[DATA TO PROCESS — start]

-- ==== Sys2Proof/Machine/Flow.lean ====
section
/-! DEFINITION. Families 0-7 (40_flow_and_immediates.md R100-R109). In every meaning `pc` already holds `ia + 2`. -/

namespace Sys2Proof.Machine

/-- 00E0 (R100). -/
def execCls (s : State) : Result := .next (s.setFB clearFB)

/-- 00EE (R101). -/
def execRet (s : State) : Result := s.popPc

/-- 1nnn (R102). -/
def execJp (nnn : BitVec 12) (s : State) : Result := .next (s.setPc (zextNnn nnn))

/-- 2nnn (R103). -/
def execCall (nnn : BitVec 12) (s : State) : Result := s.callTo (zextNnn nnn)

/-- 3xkk (R104). -/
def execSeVxKk (x : RegIx) (kk : Byte) (s : State) : Result := .next (s.skipIf (s.getV x == kk))

/-- 4xkk (R105). -/
def execSneVxKk (x : RegIx) (kk : Byte) (s : State) : Result := .next (s.skipIf (s.getV x != kk))

/-- 5xy0 (R106). -/
def execSeVxVy (x y : RegIx) (s : State) : Result := .next (s.skipIf (s.getV x == s.getV y))

/-- 6xkk (R107). -/
def execLdVxKk (x : RegIx) (kk : Byte) (s : State) : Result := .next (s.setV x kk)

/-- 7xkk (R108): no flag. -/
def execAddVxKk (x : RegIx) (kk : Byte) (s : State) : Result := .next (s.setV x (s.getV x + kk))

end Sys2Proof.Machine
end

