/-- 5xy0 and 9xy0 step over one word when Vx equals Vy, respectively when it does not, and change nothing but `pc` (that
the low nibble must be 0 is the spec's decision D9). -/
def Obligations.SkipsOnTwoRegisters : Prop :=
  ∀ x y : RegIx,
  decodeWord (BitVec.ofNat 16 (0x5000 + x.val * 256 + y.val * 16)) = .ok (.seVxVy x y) ∧
  decodeWord (BitVec.ofNat 16 (0x9000 + x.val * 256 + y.val * 16)) = .ok (.sneVxVy x y) ∧
  ∀ s : State,
    (∃ t, exec (.seVxVy x y) s = .next t ∧ Frame [.pc] s t ∧
      (s.getV x = s.getV y → t.pc.toNat = (s.pc.toNat + 2) % 65536) ∧ (s.getV x ≠ s.getV y → t.pc = s.pc)) ∧
    (∃ t, exec (.sneVxVy x y) s = .next t ∧ Frame [.pc] s t ∧
      (s.getV x ≠ s.getV y → t.pc.toNat = (s.pc.toNat + 2) % 65536) ∧ (s.getV x = s.getV y → t.pc = s.pc))

/-- 6xkk loads `kk` into Vx; 7xkk adds `kk` to Vx modulo 256. With x = 0xF they write VF as an ordinary destination.
Neither sets a flag or changes anything else. -/
def Obligations.LoadAndAddImmediateSetNoFlag : Prop :=
  ∀ (x : RegIx) (kk : Byte),
  decodeWord (BitVec.ofNat 16 (0x6000 + x.val * 256 + kk.toNat)) = .ok (.ldVxKk x kk) ∧
  decodeWord (BitVec.ofNat 16 (0x7000 + x.val * 256 + kk.toNat)) = .ok (.addVxKk x kk) ∧
  ∀ s : State,
    (∃ t, exec (.ldVxKk x kk) s = .next t ∧ t.getV x = kk ∧ RegFrame [x] s t ∧ Frame [.V] s t) ∧
    (∃ t, exec (.addVxKk x kk) s = .next t ∧ (t.getV x).toNat = ((s.getV x).toNat + kk.toNat) % 256 ∧
      RegFrame [x] s t ∧ Frame [.V] s t)

/-! ### Family 8 (41_alu.md) -/

/-- 8xy0 copies Vy to Vx; 8xy1, 8xy2 and 8xy3 put the bitwise OR, AND and XOR of Vx and Vy in Vx. None of them writes a
flag or anything else. -/
def Obligations.CopyAndLogicSetNoFlag : Prop :=
  ∀ x y : RegIx,
  decodeWord (BitVec.ofNat 16 (0x8000 + x.val * 256 + y.val * 16)) = .ok (.ldVxVy x y) ∧
  decodeWord (BitVec.ofNat 16 (0x8001 + x.val * 256 + y.val * 16)) = .ok (.orVxVy x y) ∧
  decodeWord (BitVec.ofNat 16 (0x8002 + x.val * 256 + y.val * 16)) = .ok (.andVxVy x y) ∧
  decodeWord (BitVec.ofNat 16 (0x8003 + x.val * 256 + y.val * 16)) = .ok (.xorVxVy x y) ∧
  ∀ s : State,
    (∃ t, exec (.ldVxVy x y) s = .next t ∧ t.getV x = s.getV y ∧ RegFrame [x] s t ∧ Frame [.V] s t) ∧
    (∃ t, exec (.orVxVy x y) s = .next t ∧ RegFrame [x] s t ∧ Frame [.V] s t ∧
      ∀ k, (t.getV x).getLsbD k = ((s.getV x).getLsbD k || (s.getV y).getLsbD k)) ∧
    (∃ t, exec (.andVxVy x y) s = .next t ∧ RegFrame [x] s t ∧ Frame [.V] s t ∧
      ∀ k, (t.getV x).getLsbD k = ((s.getV x).getLsbD k && (s.getV y).getLsbD k)) ∧
    (∃ t, exec (.xorVxVy x y) s = .next t ∧ RegFrame [x] s t ∧ Frame [.V] s t ∧
      ∀ k, (t.getV x).getLsbD k = xor ((s.getV x).getLsbD k) ((s.getV y).getLsbD k))

/-- 8xy4 puts the sum modulo 256 in Vx and the carry in VF. With x = 0xF the carry is what VF holds (decision D7). -/
def Obligations.AddSetsTheCarry : Prop :=
  ∀ x y : RegIx,
  decodeWord (BitVec.ofNat 16 (0x8004 + x.val * 256 + y.val * 16)) = .ok (.addVxVy x y) ∧
  ∀ s : State, ∃ t, exec (.addVxVy x y) s = .next t ∧
    (x ≠ 0xF → (t.getV x).toNat = ((s.getV x).toNat + (s.getV y).toNat) % 256) ∧
    (t.getV 0xF).toNat = (if (s.getV x).toNat + (s.getV y).toNat > 255 then 1 else 0) ∧
    RegFrame [x, 0xF] s t ∧ Frame [.V] s t

/-- 8xy5 puts Vx - Vy modulo 256 in Vx and sets VF when Vx > Vy; 8xy7 puts Vy - Vx modulo 256 in Vx and sets VF when
Vy > Vx. Equal operands give flag 0. With x = 0xF the flag is what VF holds (decision D7). -/
def Obligations.SubtractSetsStrictlyGreater : Prop :=
  ∀ x y : RegIx,
  decodeWord (BitVec.ofNat 16 (0x8005 + x.val * 256 + y.val * 16)) = .ok (.subVxVy x y) ∧
  decodeWord (BitVec.ofNat 16 (0x8007 + x.val * 256 + y.val * 16)) = .ok (.subnVxVy x y) ∧
  ∀ s : State,
    (∃ t, exec (.subVxVy x y) s = .next t ∧
      (x ≠ 0xF → (t.getV x).toNat = ((s.getV x).toNat + 256 - (s.getV y).toNat) % 256) ∧
      (t.getV 0xF).toNat = (if (s.getV x).toNat > (s.getV y).toNat then 1 else 0) ∧
      RegFrame [x, 0xF] s t ∧ Frame [.V] s t) ∧
    (∃ t, exec (.subnVxVy x y) s = .next t ∧
      (x ≠ 0xF → (t.getV x).toNat = ((s.getV y).toNat + 256 - (s.getV x).toNat) % 256) ∧
      (t.getV 0xF).toNat = (if (s.getV y).toNat > (s.getV x).toNat then 1 else 0) ∧
      RegFrame [x, 0xF] s t ∧ Frame [.V] s t)

/-- 8xy6 and 8xyE put Vy shifted by one in Vx and the bit shifted out of Vy in VF; Vy is not written unless it is Vx or
VF (decision D8). With x = 0xF the flag is what VF holds (decision D7). -/
def Obligations.ShiftsTakeVyAndSetTheBitShiftedOut : Prop :=
  ∀ x y : RegIx,
  decodeWord (BitVec.ofNat 16 (0x8006 + x.val * 256 + y.val * 16)) = .ok (.shrVxVy x y) ∧
  decodeWord (BitVec.ofNat 16 (0x800E + x.val * 256 + y.val * 16)) = .ok (.shlVxVy x y) ∧
  ∀ s : State,
    (∃ t, exec (.shrVxVy x y) s = .next t ∧
      (x ≠ 0xF → (t.getV x).toNat = (s.getV y).toNat / 2) ∧ (t.getV 0xF).toNat = (s.getV y).toNat % 2 ∧
      RegFrame [x, 0xF] s t ∧ Frame [.V] s t) ∧
    (∃ t, exec (.shlVxVy x y) s = .next t ∧
      (x ≠ 0xF → (t.getV x).toNat = (s.getV y).toNat * 2 % 256) ∧ (t.getV 0xF).toNat = (s.getV y).toNat / 128 ∧
      RegFrame [x, 0xF] s t ∧ Frame [.V] s t)
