-- ==== Sys2Proof/Laws/Decode.lean ====
section
/-! SUPPORT. The opcode formats and fields of R73 as arithmetic, and what each field reads from each format, so that
no proof about decoding takes a word apart. -/

namespace Sys2Proof

theorem toNat_append {m n : Nat} (a : BitVec m) (b : BitVec n) :
    (a ++ b).toNat = a.toNat * 2 ^ n + b.toNat := by
  rw [BitVec.toNat_append, ← Nat.shiftLeft_add_eq_or_of_lt b.isLt, Nat.shiftLeft_eq]

/-- A 16-bit number from its four hexadecimal digits. -/
theorem hexDigits (n : Nat) : n / 4096 * 4096 + n / 256 % 16 * 256 + n / 16 % 16 * 16 + n % 16 = n := by
  have h1 := Nat.div_add_mod n 16
  have h2 := Nat.div_add_mod (n / 16) 16
  have h3 := Nat.div_add_mod (n / 16 / 16) 16
  simp only [Nat.div_div_eq_div_mul] at h2 h3
  omega

/-! ### The fields as arithmetic -/

theorem fieldFamily_eq (op : Word) : fieldFamily op = op.toNat / 4096 := by
  have := op.isLt
  simp only [fieldFamily, BitVec.extractLsb'_toNat, Nat.shiftRight_eq_div_pow]
  omega

theorem fieldX_val (op : Word) : (fieldX op).val = op.toNat / 256 % 16 := by
  show (op.extractLsb' 8 4).toNat = _
  simp only [BitVec.extractLsb'_toNat, Nat.shiftRight_eq_div_pow]

theorem fieldY_val (op : Word) : (fieldY op).val = op.toNat / 16 % 16 := by
  show (op.extractLsb' 4 4).toNat = _
  simp only [BitVec.extractLsb'_toNat, Nat.shiftRight_eq_div_pow]

theorem fieldN_toNat (op : Word) : (fieldN op).toNat = op.toNat % 16 := by
  simp only [fieldN, BitVec.extractLsb'_toNat, Nat.shiftRight_eq_div_pow]
  omega

theorem fieldKk_toNat (op : Word) : (fieldKk op).toNat = op.toNat % 256 := by
  simp only [fieldKk, BitVec.extractLsb'_toNat, Nat.shiftRight_eq_div_pow]
  omega

theorem fieldNnn_toNat (op : Word) : (fieldNnn op).toNat = op.toNat % 4096 := by
  simp only [fieldNnn, BitVec.extractLsb'_toNat, Nat.shiftRight_eq_div_pow]
  omega

/-! ### The formats as arithmetic -/

theorem wordA_toNat (f : BitVec 4) (nnn : BitVec 12) : (wordA f nnn).toNat = f.toNat * 4096 + nnn.toNat :=
  toNat_append f nnn

theorem wordXK_toNat (f : BitVec 4) (x : RegIx) (kk : Byte) :
    (wordXK f x kk).toNat = f.toNat * 4096 + x.val * 256 + kk.toNat := by
  have h : (wordXK f x kk).toNat = (f.toNat * 2 ^ 4 + x.val) * 2 ^ 8 + kk.toNat :=
    (toNat_append _ kk).trans (by rw [toNat_append]; rfl)
  rw [h]
  ring

theorem wordXYN_toNat (f : BitVec 4) (x y : RegIx) (n : BitVec 4) :
    (wordXYN f x y n).toNat = f.toNat * 4096 + x.val * 256 + y.val * 16 + n.toNat := by
  have h : (wordXYN f x y n).toNat = ((f.toNat * 2 ^ 4 + x.val) * 2 ^ 4 + y.val) * 2 ^ 4 + n.toNat :=
    (toNat_append _ n).trans (by rw [toNat_append, toNat_append]; rfl)
  rw [h]
  ring

theorem wordOfBytes_toNat (hi lo : Byte) : (wordOfBytes hi lo).toNat = hi.toNat * 256 + lo.toNat :=
  toNat_append hi lo

theorem wordHi_toNat (op : Word) : (wordHi op).toNat = op.toNat / 256 := by
  have := op.isLt
  simp only [wordHi, BitVec.extractLsb'_toNat, Nat.shiftRight_eq_div_pow]
  omega

theorem wordLo_toNat (op : Word) : (wordLo op).toNat = op.toNat % 256 := by
  simp only [wordLo, BitVec.extractLsb'_toNat, Nat.shiftRight_eq_div_pow]
  omega

/-! ### What a field reads from a format -/

@[simp] theorem fieldFamily_wordA (f : BitVec 4) (nnn : BitVec 12) : fieldFamily (wordA f nnn) = f.toNat := by
  rw [fieldFamily_eq, wordA_toNat]
  omega

@[simp] theorem fieldNnn_wordA (f : BitVec 4) (nnn : BitVec 12) : fieldNnn (wordA f nnn) = nnn := by
  apply BitVec.eq_of_toNat_eq
  rw [fieldNnn_toNat, wordA_toNat]
  omega

@[simp] theorem fieldFamily_wordXK (f : BitVec 4) (x : RegIx) (kk : Byte) :
    fieldFamily (wordXK f x kk) = f.toNat := by
  rw [fieldFamily_eq, wordXK_toNat]
  omega

@[simp] theorem fieldX_wordXK (f : BitVec 4) (x : RegIx) (kk : Byte) : fieldX (wordXK f x kk) = x := by
  apply Fin.ext
  rw [fieldX_val, wordXK_toNat]
  omega

@[simp] theorem fieldKk_wordXK (f : BitVec 4) (x : RegIx) (kk : Byte) : fieldKk (wordXK f x kk) = kk := by
  apply BitVec.eq_of_toNat_eq
  rw [fieldKk_toNat, wordXK_toNat]
  omega

@[simp] theorem fieldFamily_wordXYN (f : BitVec 4) (x y : RegIx) (n : BitVec 4) :
    fieldFamily (wordXYN f x y n) = f.toNat := by
  rw [fieldFamily_eq, wordXYN_toNat]
  omega

@[simp] theorem fieldX_wordXYN (f : BitVec 4) (x y : RegIx) (n : BitVec 4) : fieldX (wordXYN f x y n) = x := by
  apply Fin.ext
  rw [fieldX_val, wordXYN_toNat]
  omega

@[simp] theorem fieldY_wordXYN (f : BitVec 4) (x y : RegIx) (n : BitVec 4) : fieldY (wordXYN f x y n) = y := by
  apply Fin.ext
  rw [fieldY_val, wordXYN_toNat]
  omega

@[simp] theorem fieldN_wordXYN (f : BitVec 4) (x y : RegIx) (n : BitVec 4) : fieldN (wordXYN f x y n) = n := by
  apply BitVec.eq_of_toNat_eq
  rw [fieldN_toNat, wordXYN_toNat]
  omega

/-! ### Opcodes and bytes -/

@[simp] theorem wordOfBytes_hi_lo (op : Word) : wordOfBytes (wordHi op) (wordLo op) = op := by
  apply BitVec.eq_of_toNat_eq
  rw [wordOfBytes_toNat, wordHi_toNat, wordLo_toNat]
  omega

@[simp] theorem wordHi_wordOfBytes (hi lo : Byte) : wordHi (wordOfBytes hi lo) = hi := by
  apply BitVec.eq_of_toNat_eq
  rw [wordHi_toNat, wordOfBytes_toNat]
  omega

@[simp] theorem wordLo_wordOfBytes (hi lo : Byte) : wordLo (wordOfBytes hi lo) = lo := by
  apply BitVec.eq_of_toNat_eq
  rw [wordLo_toNat, wordOfBytes_toNat]
  omega

end Sys2Proof
end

[DATA TO PROCESS — finish]

Each line in the records above with "ldVxVy" must be returned.

**RESULT FOR THIS EXERCISE:**
  decodeWord (BitVec.ofNat 16 (0x8000 + x.val * 256 + y.val * 16)) = .ok (.ldVxVy x y) ∧
    (∃ t, exec (.ldVxVy x y) s = .next t ∧ t.getV x = s.getV y ∧ RegFrame [x] s t ∧ Frame [.V] s t) ∧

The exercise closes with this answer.